### GIVEN ENTRIES
/-- The registers and the name that a header has left stay as they are while the body is read and the command ends. -/
theorem HeaderRead.of_frames (h : HeaderRead flg mtime xfl os name s t) (hf : Frames (bodyFields ++ courseFields) t u) :
    HeaderRead flg mtime xfl os name s u := by
  obtain ⟨hflg, hmtime, hxfl, hos, hlen⟩ := hf .gzHeader (by decide)
  obtain ⟨h1, h2, h3, h4⟩ := h.fixed
  refine ⟨⟨hflg.trans h1, hmtime.trans h2, hxfl.trans h3, hos.trans h4⟩, hlen.trans h.length,
    (hf .fnameTrunc (by decide)).trans h.cut, fun k => ?_, (hf .res0 (by decide)).trans h.results.1, ?_⟩
  · rw [show u.tables.fname = t.tables.fname from hf (.table .fname) (by decide)]
    exact h.name k
  · exact (hf .res1 (by decide)).trans (h.results.2.trans hlen.symm)

/-- Where the stream has been read at `u`: the body of the member goes on with `part`, the padding first. -/
structure AfterStream (flg : Byte) (name : List Byte) (head : Nat) (bits part : List Bool) (out : List Byte)
    (s t u : State) : Prop where
  steps : ∃ count, decStreamBody t = .ok count u
  past : PastHeader flg name true (head + bits.length) out s u
  frame : Frames bodyFields t u
  commit : u.outCommit = u.bytesOut
  unread : unreadBits u = part
  rcount : u.rcount.toNat = padBits (readerPos s + bits.length)

theorem AtBody.stream {count : Nat} {bits part : List Bool} (h : AtBody flg mtime xfl os name (bits ++ part) s t)
    (hs : StreamCoded (Machine.winCap s) (readerPos s) count bits [] out) (hroom : hasRoom s out.length) :
    ∃ u, AfterStream flg name (8 * (gzipHeader flg mtime xfl os name).length) bits part out s t u := by
  rw [← h.winCap, ← h.pos] at hs
  obtain ⟨u, hsteps, hread, hcommit⟩ := decStreamBody_ok (h := []) hs h.readerOk h.window h.unread (h.room hroom)
  have hframe : Frames bodyFields t u := (decStreamBody_frames hsteps).mono (by decide)
  exact ⟨u, ⟨count, hsteps⟩, h.past.trans hread hframe, hframe, hcommit, hread.unread h.unread,
    h.pos ▸ rcount_of_took hread.done.read hread.fits⟩

section
variable {head : Nat} {bits part pad : List Bool} {crc isize : Word}

/-- The trailer is read after its padding, to a state in which it is compared with the output. -/
theorem AfterStream.trailer
    (h : AfterStream flg name head bits (pad ++ bitsOf 32 crc.toNat ++ bitsOf 32 isize.toNat ++ rest) out s t u)
    (hpad : pad.length = padBits (readerPos s + bits.length)) :
    ∃ w, PastHeader flg name true (head + bits.length + pad.length + 64) out s w ∧ Frames bodyFields t w ∧
      w.outCommit = w.bytesOut ∧ w.gzTrlCrc = crc ∧ w.gzTrlIsize = isize ∧
      readTrailer u =
        if crc ≠ ~~~crcOf 0xFFFFFFFF#32 out then .error (.raise .crcMismatch) w
        else if isize ≠ BitVec.ofNat 32 out.length then .error (.raise .isizeMismatch) w
        else .ok () w := by
  have hcount : u.rcount.toNat = pad.length := h.rcount.trans hpad.symm
  obtain ⟨v, hread, hframe, hsteps⟩ := readTrailer_run (crc := crc) (isize := isize) (rest := rest) h.past.read.readerOk (by
    rw [h.unread, hcount, List.append_assoc, List.append_assoc, List.drop_left, List.append_assoc])
  have hbody : Frames bodyFields u { v with gzTrlCrc := crc, gzTrlIsize := isize } :=
    (hframe.mono (by decide)).trans ((frames_trailer crc isize v).mono (by decide))
  rw [show u.crcState = _ from h.past.read.done.crc, show u.rawCount = 0#32 + _ from h.past.read.done.raw,
    BitVec.zero_add] at hsteps
  have hpast := h.past.trans (hread.read.trailer crc isize) hbody
  rw [hcount, List.append_nil, ← Nat.add_assoc] at hpast
  exact ⟨_, hpast, h.frame.trans hbody,
    (hframe .outCommit (by decide)).trans (h.commit.trans (hframe .bytesOut (by decide)).symm), rfl, rfl, hsteps⟩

### EXERCISE DESCRIPTION
Restate precisely, and with nothing added, the lines from the one with "BitVec.zero_add] at hsteps" through the final line of the material.

### RESPONSE TO THIS EXERCISE
    BitVec.zero_add] at hsteps
  have hpast := h.past.trans (hread.read.trailer crc isize) hbody
  rw [hcount, List.append_nil, ← Nat.add_assoc] at hpast
  exact ⟨_, hpast, h.frame.trans hbody,
    (hframe .outCommit (by decide)).trans (h.commit.trans (hframe .bytesOut (by decide)).symm), rfl, rfl, hsteps⟩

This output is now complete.